Mettre l'économie mondiale sur la voie d'une croissance durable

Président du comité d'examen des Situations économiques et des Problèmes de développement de l'OCDE

©Faber

Les politiques actuelles sont-elles en train de faire le lit de la prochaine crise ? Ce n’est pas exclu. Certains déséquilibres doivent être corrigés.

Quelle a été la cause sous-jacente de la crise économique et financière amorcée à l’été 2007 ? Elle réside selon moi dans l’explosion du crédit au secteur privé, suscitée par des politiques monétaires beaucoup trop accommodantes et par un assouplissement des critères de crédit.

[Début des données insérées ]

-- ==== Sys2Proof/Laws/OnlyCores.lean ====
section
/-! SUPPORT. Sys2Proof/Laws/OnlyCores.lean: what the operations of Machine/Cores.lean leave alone (Laws/Only.lean): one lemma each. -/

set_option linter.unusedTactic false
set_option linter.tactic.unusedName false
set_option linter.unusedVariables false
set_option linter.unreachableTactic false

namespace Sys2Proof.Machine

theorem slotMem_only (s : State) (c : ℕ) (m : ℕ) (old : Core) (sl : Slot2) :
    LoadRes.Only 144897 s (State.slotMem s c m old sl) := by
  unfold State.slotMem
  repeat' first
    | ((fail_if_no_progress extract_lets +onlyGivenNames x); clear_value x)
    | (with_reducible first
        | exact Only.refl
        | refine (coreMemHalf_only _ _ _ _ _ _).after (by decide) ?_
        | refine (memLoad_only _ _ _ _ _ _).after (by decide) ?_
        | refine LoadRes.Only.val ?_
        | refine LoadRes.Only.exc ?_)
    | split

theorem slotRun_only (s : State) (c m : Nat) (old : Core) (sl : Slot2) :
    match s.slotRun c m old sl with
    | .error r => CRes.Only 144897 s r
    | .ok p => Only 144897 s p.1 := by
  have hm := slotMem_only s c m old sl
  unfold State.slotRun
  by_cases he : sl.en = true
  · simp only [he, Bool.not_true, Bool.false_eq_true, if_false]
    generalize s.slotMem c m old sl = x at hm ⊢
    cases x with
    | val u v => exact Only.after hm (by decide) Only.refl
    | exc u code => exact Only.after hm (by decide) Only.refl
    | win a => exact Only.refl
  · simp only [he, Bool.not_false, if_true]
    exact Only.refl

theorem slotLoads_only (s : State) (c : Nat) (xs ys : Slot2) (xv yv : Option Nat) : Only 144897 s (s.slotLoads c xs ys xv yv) := by
  unfold State.slotLoads
  have hs : ∀ x : Core, Only 144897 s (s.setCore c x) := fun x => (setCore_only s c x).mono (by decide)
  dsimp only
  split
  · split
    · exact (hs _).trans ((freeNext_only _).mono (by decide))
    · exact hs _
  · exact hs _
  · exact hs _
  · exact Only.refl

theorem slots_only (s : State) (c : Nat) (xs ys : Slot2) : CRes.Only 144897 s (s.slots c xs ys) := by
  unfold State.slots
  extract_lets old first
  have hf : match first with
      | .error r => CRes.Only 144897 s r
      | .ok p => Only 144897 s p.1 := by
    have h : first = s.slotRun c 2 old ys ∨ first = s.slotRun c 1 old xs := by
      unfold first
      split
      · exact .inl rfl
      · exact .inr rfl
    rcases h with h | h <;> rw [h] <;> exact slotRun_only _ _ _ _ _
  generalize first = f at hf ⊢
  cases f with
  | error r => exact hf
  | ok p =>
    obtain ⟨t, xv⟩ := p
    dsimp only
    have h2 := slotRun_only t c 2 old ys
    generalize t.slotRun c 2 old ys = g at h2 ⊢
    cases g with
    | error r => exact CRes.Only.after h2 (by decide) hf
    | ok q => exact (Machine.Only.trans hf h2).trans (slotLoads_only _ _ _ _ _ _)

theorem macAcc_only (s : State) (c : ℕ) (op : ℕ) (w : Word) (flip : ℕ) :
    Only 144897 s (State.macAcc s c op w flip) := by
  unfold State.macAcc
  repeat' first
    | ((fail_if_no_progress extract_lets +onlyGivenNames x); refine Only.letElim (x := x) ?_ (fun _ => ?_); (on_goal 1 => unfold x); (on_goal 2 => clear_value x))
    | ((fail_if_no_progress extract_lets +onlyGivenNames x); clear_value x)
    | (with_reducible first
        | exact Only.refl
        | assumption
        | refine (setCore_only _ _ _).after (by decide) ?_
        | refine Only.when _ _ (fun _ => ?_) ?_
        | refine (leafEvent_only _ _ _ _).after (by decide) ?_)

Ces facteurs, à leur tour, ont conduit à divers « déséquilibres », notamment des prix des actifs indûment élevés, une forte progression de l’exposition au risque des établissements financiers, des excès de dépenses sans précédent dans de nombreux pays (consommation et dette privée aux États-Unis et investissement en Chine), des déséquilibres du commerce mondial, et un net déplacement des facteurs de production vers des secteurs comme la construction, où un excédent de capacité était à craindre à terme.

Ces déséquilibres ont été les causes profondes des difficultés économiques et financières que nous connaissons aujourd’hui. Mais la crise n’a pas permis de ramener ces déséquilibres à des niveaux gérables. Le danger est clair. Les politiques mises en œuvre pour stabiliser l’économie mondiale et restaurer la croissance, si elles sont temporairement efficaces, pourraient aggraver encore les déséquilibres. L’économie mondiale se retrouverait alors à nouveau sur un chemin de croissance non durable, avec un risque de crises persistant. Un tel résultat peut et doit être évité.

Malgré le caractère tout à fait exceptionnel de la crise actuelle, il est frappant que les responsables politiques ont généralement utilisé des remèdes traditionnels, quoique dans des proportions exagérées. La politique monétaire a été assouplie de façon spectaculaire, puis complétée par un assouplissement du crédit et un assouplissement quantitatif. Les stabilisateurs budgétaires automatiques ont pu jouer librement, ce qui a impliqué davantage de dépenses de protection sociale malgré des recettes fiscales en baisse. En outre, ces mesures ont souvent été accompagnées d’une expansion budgétaire discrétionnaire. Un soutien public massif a aussi été fourni au système financier et à des programmes spéciaux du marché du travail visant à permettre aux travailleurs en place de garder leur emploi.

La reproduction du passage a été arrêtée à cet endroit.